-- ==== Sys2Proof/Machine/Turn.lean ====
section
/-! DEFINITION. The turn of an agent: a pipe's next issue cycle (R96, R97), an event, the passing of time. -/

namespace Sys2Proof.Machine

/-! ## The FP/integer units (R125, R145) -/

/-- Whether an opcode runs on an FP/integer unit: vector integer, bit, floating-point, conversion and VP instructions, but not those of
the special-function unit. -/
def onFpUnit (op : Nat) : Bool :=
  decide ((0x080 ≤ op ∧ op ≤ 0x0C8 ∧ ¬(0x08B ≤ op ∧ op ≤ 0x08E)) ∨ (0x100 ≤ op ∧ op ≤ 0x169 ∧ ¬(0x160 ≤ op ∧ op ≤ 0x167))
    ∨ (0x180 ≤ op ∧ op ≤ 0x1B1))

/-- The cycles for which a VP instruction occupies its unit. -/
def vpOccupies (op : Nat) : Option Nat :=
  if (0x180 ≤ op ∧ op ≤ 0x1A3) ∨ (0x1AC ≤ op ∧ op ≤ 0x1AF) then some ([3, 9, 18, 30].getD (op % 4) 3) else none

/-- The opcode of an instruction of the usual form. -/
def opcodeOf (i : Instr) : Option Nat :=
  match fieldsOf i with
  | some (.o op _) => some op
  | _ => none

/-- Whether an instruction finds no FP/integer unit free. -/
def Pipe.unitsBusy (p : Pipe) (i : Instr) (now : Nat) : Bool :=
  (opcodeOf i).any onFpUnit && decide (now < p.fpFree.1) && decide (now < p.fpFree.2)

/-- An issued instruction occupies the unit that is free first. -/
def Pipe.occupy (p : Pipe) (i : Instr) (now bts : Nat) : Pipe :=
  match (opcodeOf i).filter onFpUnit with
  | none => p
  | some op =>
    let e := now + (vpOccupies op).getD bts
    if p.fpFree.2 < p.fpFree.1 then { p with fpFree := (p.fpFree.1, e) } else { p with fpFree := (e, p.fpFree.2) }

/-! ## A pipe -/

/-- One troupe of a pipe tries to issue its next instruction. The state's counter of free values moves when it does. -/
def tryIssue (s : State) (wg trix : Nat) : Host.Outcome State Fault Refusal :=
  match s.troupe? wg trix with
  | none => .next s
  | some t =>
    if !s.readyBare t then .next s
    else
      match s.yieldTrap t with
      | some i => .next (s.takeTrap t i t.pc)
      | none =>
        match s.fetch t with
        | .park => .next (s.parkFetch t)
        | .fault e => exec (.instructionFetchFault e) { s with cur := (wg, trix) }
        | .instr i => if (s.pipe t.pipe).unitsBusy i (s.now t) then .next s else exec i { s with cur := (wg, trix) }

/-- The pipe's units once the troupe's next instruction has issued. -/
def State.occupied (s : State) (wg trix bts : Nat) (p : Pipe) : Pipe :=
  match (s.troupe? wg trix).map fun t => (s.fetch t, s.now t) with
  | some (.instr i, now) => p.occupy i now bts
  | _ => p

/-- Whether the instruction at a troupe's program counter carries the yield hint, or is `yield` (R97). -/
def State.yields (s : State) (t : Troupe) : Bool :=
  match s.fetch t with
  | .instr (.yield _) => true
  | .instr i =>
    match fieldsOf i with
    | some (.o _ f) => f.c.yld
    | some (.m _ f) => f.c.yld
    | some (.c _ f) => f.c.yld
    | none => false
  | _ => false

/-- The ring from its pointer on. -/
def Pipe.order (p : Pipe) : List (Nat × Nat) := p.ring.drop p.ptr ++ p.ring.take p.ptr

/-- The pipe after the pick: the pointer moves to the troupe after the picked one, or stays on it when its instruction does not
yield and it did not issue at the previous issue cycle (R97). -/
def Pipe.picked (p : Pipe) (who : Nat × Nat) (yld : Bool) (now bts : Nat) : Pipe :=
  match p.ring.findIdx? (· == who) with
  | none => { p with last := some who, free := now + bts }
  | some i =>
    { p with
      ptr := if yld || p.last == some who then (i + 1) % p.ring.length else i
      last := some who
      free := now + bts }

/-- The troupes in ring order try to issue; the first that issues is the pick. With none, a cycle passes. -/
def issueFrom (s : State) (p : Nat) : List (Nat × Nat) → Host.Outcome State Fault Refusal
  | [] => .next (s.modDie (pipeDie p) fun d => { d with cycle := d.cycle + 1 })
  | (wg, trix) :: rest =>
    match tryIssue s wg trix with
    | .next s1 =>
      if s1.free == s.free then issueFrom s1 p rest
      else
        let now := (s.die (pipeDie p)).cycle
        let yld := match s.troupe? wg trix with | some t => s.yields t | none => false
        let bts := match s1.troupe? wg trix with
          | some t => if t.branched then 1 else t.freeAt - now
          | none => 1
        let s1 := s1.modWg wg fun w => { w with used := w.used + Config.energyPerBeat * bts }
        .next (s1.modPipe p fun q => (s.occupied wg trix bts q).picked (wg, trix) yld now bts)
    | o => o

/-- A pipe's next issue cycle. The pointer leaves a troupe that it stayed on and that is not ready (R97): the pick passes over
it. -/
def pipeTurn (s : State) (p : Nat) : Host.Outcome State Fault Refusal :=
  let s := s.modDie (pipeDie p) fun d => { d with cycle := max d.cycle (s.pipe p).free }
  issueFrom s p (s.pipe p).order

/-- Cycles pass on a die, and on the router of its socket; renewals that have become due go out (R217). -/
def State.tick (s : State) (die n : Nat) : State :=
  ((s.modDie die fun d => { d with cycle := d.cycle + n }).tickRouter die n).renewDue die

/-- A turn. -/
def runTurn (s : State) : Turn → Host.Outcome State Fault Refusal
  | .pipe p => pipeTurn s p
  | .event i => exec i s
  | .cycles die n => .next (s.tick die n)
  | .outside loc bytes => .next (if locKind loc = 0 then s else s.viewWrite loc bytes)
  | .unit u => .next (s.unitTurn u)

/-- The turn that a module in reset or halted can still take (R52, R53, R58). -/
def Turn.restarts : Turn → Bool
  | .event .powerOn => true
  | .event .moduleReset => true
  | .event (.powerLoss _) => true
  | _ => false

/-! ## The turn taken when the agenda is empty (log entry 10) -/

/-- What one agent does. -/
abbrev Move : Type := State → Host.Outcome State Fault Refusal

/-- What a packet does next: it is taken at its destination, or its NACK at its source; it goes as far as it can; it leaves again. -/
def State.packetMoves (p : Packet) : List Move :=
  let taken : Move := match p.load with
    | .mem _ => execPacketArrival p.id
    | .reply _ => execResponseArrival p.id
    | .wbAck _ => execResponseArrival p.id
    | .mail _ => execMailboxRemoteDeliver p.id
    | .busy _ => execMailboxRemoteDeliver p.id
    | .snoop t => execRecallReceive t p.dst
    | .ack t => execHomeAckReceive t p.src
    | .grant t => execGrantReceive t
    | .wb id => execWriteBackArrival id
    | .renew => execLeaseRenewalReceive p.dst p.src
    | .renewed _ => execRenewalAckReceive p.dst p.src
  if p.returned then [execNackResend p.src p.dst]
  else if p.held then []
  else if p.nack then [execResponseArrival p.id]
  else [taken, fun s => .next ((s.hop p.id).getD s)]

/-- Events of requests, walks, pages, copies of lines and packets. -/
def State.memEvents (s : State) : List Move :=
  (s.reqs.flatMap fun r =>
    match r.stage with
    | .untranslated false => [execTranslationMiss r.id]
    | .atHome => [execHomeRequest r.id]
    | .answered => [execLaneReply r.id, execStoreAck r.id]
    | _ => [])
  ++ (s.walks.filter Walk.running).map (fun w => execWalkComplete w.id)
  ++ ((List.range 32).filter fun d => (s.die d).notices != [] || s.reqs.any fun r => r.stage == .held && r.die == d).map execOrderNetworkNotice
  ++ (s.txns.flatMap fun t =>
    (t.targets.map fun x => if x.2 = .inval then execInvalidationReceive t.id x.1 else execRecallReceive t.id x.1)
      ++ t.acks.map (execHomeAckReceive t.id) ++ [execGrantReceive t.id, execHomeAckReceive t.id t.from_])
  ++ s.combines.map (fun c => execRdcCombineFlush c.die c.line)
  ++ s.packets.flatMap State.packetMoves
  ++ (s.wbs.filter fun w => w.home == w.die).map (fun w => execWriteBackArrival w.id)
  ++ s.invals.map (fun i => execTranslationInvalidate i.die)
  ++ s.resolving.map (fun r => execResolverFinish r.1 r.2)
  ++ s.migrs.flatMap fun m => (List.range 64).map fun k => execMigrationLineFetch m.die m.frame k

/-- Events of troupes, matrix quarters and copies. -/
def State.coreEvents (s : State) : List Move :=
  (s.troupes.flatMap fun t =>
    (t.pend.flatMap fun p => [execVariableResultWrite t.wg t.trix p.k, execQueueEngineReply t.wg t.trix p.k])
      ++ match t.wait with
        | .mem _ _ _ _ _ _ _ _ _ _ => [execWaitmemRecheck t.wg t.trix]
        | .bo _ _ _ _ _ _ _ => [execBowaitRecheck t.wg t.trix]
        | _ => [])
  ++ ((List.range 1024).filter fun p => (s.pipe p).ops != []).map execMatrixOpPerform
  ++ s.fills.map (fun f => execTileFillComplete f.id)
  ++ (s.copies.flatMap fun c => [execCopyEngineStart c.id, execCopyComplete c.id])
  ++ s.signals.map fun x => execReceiveCounterSignal x.1 x.2

/-- Events of levels, graphs and start queues. -/
def State.workEvents (s : State) : List Move :=
  s.counts.map (fun m => execRecordCountAck m.id)
  ++ (s.steals.flatMap fun t => [execStealReply t.id, execStealArrive t.id, execStealAck t.id])
  ++ (s.wgs.flatMap fun w => [execWorkgroupRetire w.id, execPreemptStop w.id, execPreemptSave w.id])
  ++ (s.levels.flatMap fun l => [execStepMemberStart l.id, execKernelLaunchAdmit l.id, execGraphAdmit l.id, execLevelEnd l.id])
  ++ ((List.range 32).flatMap fun d => [execResumption d, execNodeGroupStart d, execWorkgroupStart d])
  ++ ((List.range 32).filter fun d => (s.headSaved d).isSome).map execResumeCheck
  ++ ((s.ctxs.filter fun c => c.phase != .onCores).flatMap fun c =>
    (if c.phase = .stopping then [execContextSwitch c.key] else []) ++ [execPtStateSaveDone c.key])
  ++ (s.graphs.flatMap fun g => g.segs.map (fun x => execHoldLapse g.lvl x.node x.core) ++ [execGraphDrainOrder g.lvl])

/-- What the fabric's ports, the shard engines and the deputies do. -/
def State.unitMoves (s : State) : List Move :=
  let turns : List UnitTurn := (List.range 16).map UnitTurn.fabricSend
    ++ (s.reductions.filter fun r => r.st == RedState.adding).map (fun r => UnitTurn.addition r.ctx r.page r.round)
    ++ (s.jobs.filter fun j => j.deputy == DepSt.releasing).map fun j => UnitTurn.release j.id
  turns.map fun (u : UnitTurn) => ((fun s => .next (s.unitTurn u)) : Move)

/-- Events of the command complexes. -/
def State.hostEvents (s : State) : List Move :=
  (s.jobs.flatMap fun j =>
    [execJobNoop j.id, execJobGraph j.id, execJobStep j.id, execJobWait j.id, execWaitPacketRecheck j.id, execJobCancel j.id])
  ++ (List.range s.partitions.length).flatMap fun n =>
    [execEnergyAdmit n, execLevelCancelApply n, execCtxcreate n, execCtxdestroy n, execMgmtMap n, execMgmtUnmap n, execMigrate n, execSetreg n, execShardgrp n,
      execMgmtPeer n, execMgmtExport n, execHostwin n, execMgmtDebug n, execAttest n]
    ++ (((s.part n).map Partition.dies).getD []).flatMap fun d => [execParserReadPacket n d, execEnergyCredit d]

/-- Whether an agent moves anything. -/
def Move.acts (s : State) (f : Move) : Bool :=
  match f s with
  | .next t => t != s
  | _ => true

/-- Pipes with a troupe that may issue. -/
def State.readyPipes (s : State) : List Nat := (s.troupes.filter fun t => !t.exited && s.readyBare t).map Troupe.pipe

/-- Whether a turn of a pipe does more than let time pass. -/
def State.issues (s : State) (p : Nat) : Bool :=
  match pipeTurn s p with
  | .next t => { t with dies := s.dies, cur := s.cur } != s
  | _ => true

/-- Cycles pass on every die and every router. -/
def State.pass (s : State) (n : Nat) : State :=
  let next (d : Die) : Die := { d with cycle := d.cycle + n }
  let count (r : Router) : Router := { r with clock := r.clock + n }
  let s := { s with dies := s.dies.map next, routers := s.routers.map count }
  ((s.leases.map Lease.die).eraseDups).foldl State.renewDue s

/-- Whether a troupe waits for nothing but its next issue cycle. -/
def State.soon (s : State) : Bool := let s := s.pass 128; s.readyPipes.any s.issues

/-- The first agent that moves anything moves, and a cycle passes. -/
def eventTurn (s : State) : Option (Host.Outcome State Fault Refusal) :=
  ((s.memEvents ++ s.coreEvents ++ s.workEvents ++ s.unitMoves ++ s.hostEvents).find? (Move.acts s)).map fun f =>
    match f s with
    | .next t => .next (t.pass 1)
    | o => o

/-- A result that an instruction of unstated latency has ready is written: the default turn writes it at once (log entry 10). -/
def landTurn (s : State) : Option (Host.Outcome State Fault Refusal) :=
  (s.troupes.findSome? fun t => t.pend.findSome? fun p =>
    match p.act with
    | .done | .sregs _ => some (t.wg, t.trix, p.k)
    | _ => none).map fun x => execVariableResultWrite x.1 x.2.1 x.2.2 s

/-- The die schedulers of the levels under way start what they can before pipes issue: the default turn's order (log entry 10). -/
def startTurn (s : State) : Option (Host.Outcome State Fault Refusal) :=
  if s.levels = [] then none
  else
    let moves := (List.range s.partitions.length).flatMap fun n =>
      execEnergyAdmit n :: (((s.part n).map Partition.dies).getD []).flatMap fun d => [execNodeGroupStart d, execWorkgroupStart d]
    moves.findSome? fun f =>
      match f s with
      | .next t => if t.adms != s.adms || t.fresh != s.fresh then some (.next t) else none
      | o => some o

/-- A pipe issues, or a cycle passes while a troupe waits for its issue cycle; none where no troupe can issue. -/
def issueTurn (s : State) : Option (Host.Outcome State Fault Refusal) :=
  match s.readyPipes.find? s.issues with
  | some p => some (pipeTurn s p)
  | none => if s.soon then some (.next (s.pass 1)) else none

/-- The module is started; then pipes issue as long as they can, and all other agents move when none can and once for every 256
instructions; with nothing to do, a cycle passes. -/
def idleTurn (s : State) : Host.Outcome State Fault Refusal :=
  if s.boot.restart then execModuleReset s
  else if !s.boot.up then execPowerOn s
  else
    ((landTurn s).orElse fun _ => (startTurn s).orElse fun _ =>
      if s.free % 256 = 255 then (eventTurn s).orElse fun _ => issueTurn s else (issueTurn s).orElse fun _ => eventTurn s).getD
      (.next (s.pass 1))

end Sys2Proof.Machine
end

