-- ==== Sys2Proof/Certificates/Slice0/Obligations.lean ====
section
/-! DEFINITION. The statements for the provers, and the tables of instructions that they quantify over. -/

namespace Sys2Proof.Claims

open Sys2Proof Sys2Proof.Machine

/-! ## Operands as an instruction reads them -/

/-- The operands of a format-O or format-X instruction with a given shape. -/
def ops (f : OForm) (sh : Shape) : Opnds := ⟨f.d, f.a, f.b, sh⟩

/-- Register j of D, A and B in lane l, as they stand at issue. -/
def rD (s : State) (t : Troupe) (f : OForm) (j l : Nat) : Word := lane (s.rdLanes (s.atIssue t) 0 f.d j) l
def rA (s : State) (t : Troupe) (f : OForm) (j l : Nat) : Word := lane (s.rdLanes (s.atIssue t) 1 f.a j) l
def rB (s : State) (t : Troupe) (f : OForm) (j l : Nat) : Word := lane (s.rdLanes (s.atIssue t) 2 f.b j) l

/-- Register j of a scalar or immediate D, A and B. -/
def sD (s : State) (t : Troupe) (f : OForm) (j : Nat) : Word := s.rdWord (s.atIssue t) 0 f.d j
def sA (s : State) (t : Troupe) (f : OForm) (j : Nat) : Word := s.rdWord (s.atIssue t) 1 f.a j
def sB (s : State) (t : Troupe) (f : OForm) (j : Nat) : Word := s.rdWord (s.atIssue t) 2 f.b j

/-- The predicates that A and B name. -/
def pA (s : State) (t : Troupe) (f : OForm) : Mask := s.rdP (s.atIssue t) 1 (numOf f.a)
def pB (s : State) (t : Troupe) (f : OForm) : Mask := s.rdP (s.atIssue t) 2 (numOf f.b)

/-- Whether the guard lets an instruction that ignores the activity mask take effect (R127), and the effective lanes of one that
does not (R126). -/
def takes (s : State) (t : Troupe) (c : Ctl) : Bool := s.takesOf (s.atIssue t) c
def eff (s : State) (t : Troupe) (c : Ctl) : Mask := s.effOf (s.atIssue t) c

/-- The names that an instruction releases by its last-read bits. -/
def rel (s : State) (t : Troupe) (o : Opnds) : List Nat := o.rel (s.atIssue t)

/-- The instruction goes on to the next one, releases the names that it reads last, and writes scalar registers after `lat` cycles,
if its guard lets it. -/
def SetsScalars (i : Instr) (s : State) (t : Troupe) (c : Ctl) (o : Opnds) (lat : Nat) (ws : List (Nat × Word)) : Prop :=
  ∃ u t', exec i s = .next u ∧ s.issueKeeps t c u t' ∧ t.released t' (rel s t o)
    ∧ (takes s t c = false → t'.sregs = t.sregs ∧ t'.preds = t.preds)
    ∧ (takes s t c = true → t.scalarsSet t' (s.now t + lat) ws)

/-- The same for a predicate, on all 96 bits. -/
def SetsPred (i : Instr) (s : State) (t : Troupe) (c : Ctl) (o : Opnds) (n : Nat) (v : Mask) : Prop :=
  ∃ u t', exec i s = .next u ∧ s.issueKeeps t c u t' ∧ t.released t' (rel s t o)
    ∧ (takes s t c = false → t'.sregs = t.sregs ∧ t'.preds = t.preds)
    ∧ (takes s t c = true → t.predSet t' (s.now t + 2) n allLanes v)

/-- The instruction goes on to the next one, releases the names that it reads last, and writes vector names after `lat` cycles in
its effective lanes. -/
def SetsLanes (i : Instr) (s : State) (t : Troupe) (c : Ctl) (o : Opnds) (lat : Nat) (ws : List (Nat × Lanes)) : Prop :=
  ∃ u t', exec i s = .next u ∧ s.issueKeeps t c u t' ∧ t.lanesSet t' (rel s t o) (s.now t + lat) (eff s t c) ws

/-- The same with results that `VARIABLE_RESULT_WRITE` writes: the names are mapped and count as unwritten. -/
def LanesLater (i : Instr) (s : State) (t : Troupe) (c : Ctl) (o : Opnds) (ws : List (Nat × Lanes)) : Prop :=
  ∃ u t', exec i s = .next u ∧ s.issueKeeps t c u t' ∧ t.lanesSet t' (rel s t o) (s.now t + 1) 0 ws
    ∧ t.underWay t' c (.vregs (ws.map fun w => (w.1, t'.token w.1)) (eff s t c) (ws.map Prod.snd))
        (((ws.map Prod.fst).filter (· != 255)).map RegId.v)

▬▬▬

### Directions
In the records above, how many lines contain the string "partitions"? Only that number should be written.

### Problem solution
2